**Aim of the task**
Could you set down exactly the lines in the records below between the line holding "change applied. -/" and the line holding "(index + k) d", inclusive?

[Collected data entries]
- - - - - - -

/-- Invalidate an entry. -/
def ascInvalidate (width pos : Nat) (d : Dev) : Dev :=
  let e := d.ascAt width pos
  if e.valid then ascPut pos { e with side := e.side - 2 ^ 31 } d else d

/-- The position after one in search order within a run of groups of a width. -/
def ascNext (c : Cfg) (width pos : Nat) : Option Nat :=
  if pos % 4096 + 1 < 4096 then some (pos + 1)
  else
    let b := pos / 4096 + ascGroup width
    if b < 256 ∧ ascWidthAt c b = some width then some (b * 4096) else none

/-- The positions from one to the first invalid entry after it, highest first; none where the run holds no invalid entry after it. -/
def ascChain (c : Cfg) (d : Dev) (width : Nat) : Nat → Nat → List Nat → Option (List Nat)
  | 0, _, _ => none
  | n + 1, pos, acc =>
    match ascNext c width pos with
    | none => none
    | some q => if (d.ascAt width q).valid then ascChain c d width n q (q :: acc) else some (q :: acc)

/-- Move every entry of a chain one step upward, highest first. -/
def ascShift (width : Nat) : List Nat → Dev → Dev
  | q :: p :: rest, d => ascShift width (p :: rest) (ascPut q (d.ascAt width p) d)
  | _, d => d

/-- INSERT_BEFORE (R320). -/
def ascInsert (c : Cfg) (pos value mask side : Nat) (d : Dev) : Status × Dev :=
  match ascPos c pos with
  | none => (.badIndex, d)
  | some w =>
    match ascChain c d w (2 ^ 20) pos [pos] with
    | none => (.noRoom, d)
    | some chain => (.ok, ascPut pos (ascOf w value mask side) (ascShift w chain d))

/-- A WRITE of an entry (R315, R323). -/
def ascWrite (c : Cfg) (pos value mask side : Nat) (d : Dev) : Status × Dev :=
  match ascPos c pos with
  | none => (.badIndex, d)
  | some w => (.ok, ascPut pos (ascOf w value mask side) d)

/-- A DELETE of an entry. -/
def ascDelete (c : Cfg) (pos : Nat) (d : Dev) : Status × Dev :=
  match ascPos c pos with
  | none => (.badIndex, d)
  | some w => (.ok, ascInvalidate w pos d)

/-! ### Table descriptors (R313 to R315) -/

/-- Positions of a table. -/
def tablePositions (t : Nat) : Nat := if t = 0 then 2101248 else if t = 1 then 1048576 else if t = 2 then 524288 else 1048576

/-- The record that is not valid. -/
def noRec : TblRec := .bridge 0 false false 0 0 0

/-- A bridging entry as a record. -/
def BrEntry.rec_ (e : BrEntry) : TblRec := .bridge e.key true e.static e.kind e.act e.val

/-- An entry of the associative memory as a record. -/
def AscEntry.rec_ (e : AscEntry) : TblRec := .asc e.value e.mask e.side

/-- Read the entry at a position (R315): the status, the record and the device. A free position of a route array holds what the spec does not say. -/
def readEntry (c : Cfg) (t pos : Nat) (d : Dev) : Status × TblRec × Dev :=
  if tablePositions t ≤ pos then (.badIndex, noRec, d)
  else
    match t with
    | 0 => (.ok, (match d.bridge.get? pos with | some e => e.rec_ | none => noRec), d)
    | 3 => match ascPos c pos with | some w => (.ok, (d.ascAt w pos).rec_, d) | none => (.badIndex, noRec, d)
    | _ =>
      match (if t = 1 then d.lpm4 else d.lpm6)[pos]? with
      | some r => (.ok, (if t = 1 then .lpm4 r.pfx r.len r.act else .lpm6 r.pfx r.len r.act), d)
      | none =>
        let (x, d) := d.draw (2 ^ (if t = 1 then 32 else 64))
        let (y, d) := d.draw 256
        let (z, d) := d.draw 16384
        (.ok, (if t = 1 then .lpm4 x y z else .lpm6 x y z), d)

/-- Read entries one after the other, up to the first that fails. -/
def readEntries (c : Cfg) (t : Nat) : Nat → Nat → List (Nat × TblRec) → Dev → Status × List (Nat × TblRec) × Dev
  | 0, _, acc, d => (.ok, acc.reverse, d)
  | n + 1, pos, acc, d =>
    match readEntry c t pos d with
    | (.ok, r, d) => readEntries c t n (pos + 1) ((pos, r) :: acc) d
    | (st, _, d) => (st, acc.reverse, d)

/-- Apply a modification to records one after the other, up to the first that fails (R315): status and number processed. -/
def eachRec (f : Nat → TblRec → Dev → Status × Dev) : List TblRec → Nat → Dev → Status × Nat × Dev
  | [], k, d => (.ok, k, d)
  | r :: rs, k, d =>
    match f k r d with
    | (.ok, d) => eachRec f rs (k + 1) d
    | (st, d) => (st, k, d)

/-- A route table with a change applied. -/
def onLpm (t : Nat) (f : List Route → Status × List Route) (d : Dev) : Status × Dev :=
  if t = 1 then let r := f d.lpm4; (r.1, { d with lpm4 := r.2 }) else let r := f d.lpm6; (r.1, { d with lpm6 := r.2 })

/-- WRITE of record `k`. A record of another table's layout is an illegal value. -/
def writeRec (c : Cfg) (m t index k : Nat) (r : TblRec) (d : Dev) : Status × Dev :=
  match t, r with
  | 0, .bridge key valid static kind act val => brWrite c m key valid static kind act val d
  | 1, .lpm4 p l a => onLpm 1 (lpmWrite 32 (tablePositions 1) { pfx := p, len := l, act := a % 16384 }) d
  | 2, .lpm6 p l a => onLpm 2 (lpmWrite 64 (tablePositions 2) { pfx := p, len := l, act := a % 16384 }) d
  | 3, .asc value mask side => ascWrite c (index + k) value mask side d
  | _, _ => (.badValue, d)

/-- DELETE of record `k`. -/
def deleteRec (c : Cfg) (t k index : Nat) (r : TblRec) (d : Dev) : Status × Dev :=
  match t, r with
  | 0, .bridge key _ _ _ _ _ => brDelete c key d
  | 1, .lpm4 p l _ => onLpm 1 (lpmDelete 32 p l) d
  | 2, .lpm6 p l _ => onLpm 2 (lpmDelete 64 p l) d
  | 3, _ => ascDelete c (index + k) d
  | _, _ => (.badValue, d)

/-- The route of a key with its position. -/
def lpmAt (rs : List Route) (pfx len : Nat) : Option (Nat × Route) :=
  ((rs.zipIdx).find? (fun x => x.1.pfx == pfx && x.1.len == len)).map (fun x => (x.2, x.1))

/-- SEARCH of one record (R315): its status, and the entry found with its position, or the record that is not valid. -/
def searchRec (c : Cfg) (d : Dev) (t index : Nat) (r : TblRec) : Status × Nat × TblRec :=
  match t, r with
  | 0, .bridge key _ _ _ _ _ =>
    (.ok, match brFind c d (brKeyOf (toBytesBE 8 key)) with | some (pos, e) => (pos, e.rec_) | none => (0, noRec))
  | 1, .lpm4 p l _ =>
    if prefixOk 32 p l then (.ok, match lpmAt d.lpm4 p l with | some (k, x) => (k, .lpm4 x.pfx x.len x.act) | none => (0, noRec))
    else (.badValue, 0, noRec)
  | 2, .lpm6 p l _ =>
    if prefixOk 64 p l then (.ok, match lpmAt d.lpm6 p l with | some (k, x) => (k, .lpm6 x.pfx x.len x.act) | none => (0, noRec))
    else (.badValue, 0, noRec)
  | 3, .asc value _ _ =>
    match ascPos c index with
    | none => (.badIndex, 0, noRec)
    | some w =>
      (.ok, match ascFind c d w (List.range 256) (fun _ => true) value with
        | some h => (h.pos % 2 ^ 20, (d.ascAt w (h.pos % 2 ^ 20)).rec_)
        | none => (0, noRec))
  | _, _ => (.badValue, 0, noRec)

/-- SEARCH of records in order, up to the first that fails. -/
def searchRecs (c : Cfg) (d : Dev) (t index : Nat) : List TblRec → List (Nat × TblRec) → Status × List (Nat × TblRec)
  | [], acc => (.ok, acc.reverse)
  | r :: rs, acc =>
    match searchRec c d t index r with
    | (.ok, x) => searchRecs c d t index rs (x :: acc)
    | (st, _) => (st, acc.reverse)

/-- The operations of R315. -/
inductive TblOp where
  | read | write | delete | flush | insertBefore | search
  deriving DecidableEq, Repr

/-- An operation is listed for a table. -/
def TblOp.allowed (o : TblOp) (t : Nat) : Bool :=
  match o with
  | .flush => t == 0
  | .insertBefore => t == 3
  | _ => decide (t < 4)

/-- An operation modifies its table (R316). -/
def TblOp.modifies (o : TblOp) : Bool :=
  match o with
  | .read => false
  | .search => false
  | _ => true

/-- An operation reads or writes its record buffer. -/
def TblOp.usesBuffer (o : TblOp) (t : Nat) : Bool :=
  match o with
  | .flush => false
  | .delete => t != 3
  | _ => true

/-- The operation that a descriptor names: none for another value of op (R315). -/
def descOp (x : Desc) : Option TblOp :=
  match x.op with
  | 1 => some .read
  | 2 => some .write
  | 3 => some .delete
  | 4 => some .flush
  | 5 => some .insertBefore
  | 6 => some .search
  | _ => none

/-- The records of a descriptor that its buffer's host address lets through: all of them, or those before the one at which it faults. -/
def descReach (o : TblOp) (x : Desc) : Nat :=
  match x.fault with
  | some k => if o.usesBuffer x.table then min k x.count else x.count
  | none => x.count

/-- A descriptor's work: its status, the number processed, the records written back, and the device. A host address that faults at a record fails that
record with ST_INTEGRITY (R315). -/
def runDesc (c : Cfg) (m : Nat) (o : TblOp) (x : Desc) (d : Dev) : Status × Nat × List (Nat × TblRec) × Dev :=
  let n := descReach o x
  let cut := fun (st : Status) => if st = .ok ∧ n < x.count then Status.integrity else st
  if o.allowed x.table = false then (.badValue, 0, [], d)
  else if o.modifies && lockedFor d m x.table then (.locked, 0, [], d)
  else
    match o with
    | .read => let r := readEntries c x.table n x.index [] d; (cut r.1, r.2.1.length, r.2.1, r.2.2)
    | .write => let r := eachRec (writeRec c m x.table x.index) (x.recs.take n) 0 d; (cut r.1, r.2.1, [], r.2.2)
    | .delete =>
      let rs := if x.table = 3 then List.replicate n noRec else x.recs.take n
      let r := eachRec (fun k r d => deleteRec c x.table k x.index r d) rs 0 d
      (cut r.1, r.2.1, [], r.2.2)
    | .flush => (.ok, 0, [], brFlush x.index d)
    | .insertBefore =>
      let r := eachRec (fun _ r d => match r with | .asc v k s => ascInsert c x.index v k s d | _ => (.badValue, d)) (x.recs.take n) 0 d
      (cut r.1, r.2.1, [], r.2.2)
    | .search => let r := searchRecs c d x.table x.index (x.recs.take n) []; (cut r.1, r.2.length, r.2, d)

- - - - - - -

**Written response**
/-- A route table with a change applied. -/
def onLpm (t : Nat) (f : List Route → Status × List Route) (d : Dev) : Status × Dev :=
  if t = 1 then let r := f d.lpm4; (r.1, { d with lpm4 := r.2 }) else let r := f d.lpm6; (r.1, { d with lpm6 := r.2 })

/-- WRITE of record `k`. A record of another table's layout is an illegal value. -/
def writeRec (c : Cfg) (m t index k : Nat) (r : TblRec) (d : Dev) : Status × Dev :=
  match t, r with
  | 0, .bridge key valid static kind act val => brWrite c m key valid static kind act val d
  | 1, .lpm4 p l a => onLpm 1 (lpmWrite 32 (tablePositions 1) { pfx := p, len := l, act := a % 16384 }) d
  | 2, .lpm6 p l a => onLpm 2 (lpmWrite 64 (tablePositions 2) { pfx := p, len := l, act := a % 16384 }) d
  | 3, .asc value mask side => ascWrite c (index + k) value mask side d
  | _, _ => (.badValue, d)

/-- DELETE of record `k`. -/
def deleteRec (c : Cfg) (t k index : Nat) (r : TblRec) (d : Dev) : Status × Dev :=
  match t, r with
  | 0, .bridge key _ _ _ _ _ => brDelete c key d
  | 1, .lpm4 p l _ => onLpm 1 (lpmDelete 32 p l) d
  | 2, .lpm6 p l _ => onLpm 2 (lpmDelete 64 p l) d
  | 3, _ => ascDelete c (index + k) d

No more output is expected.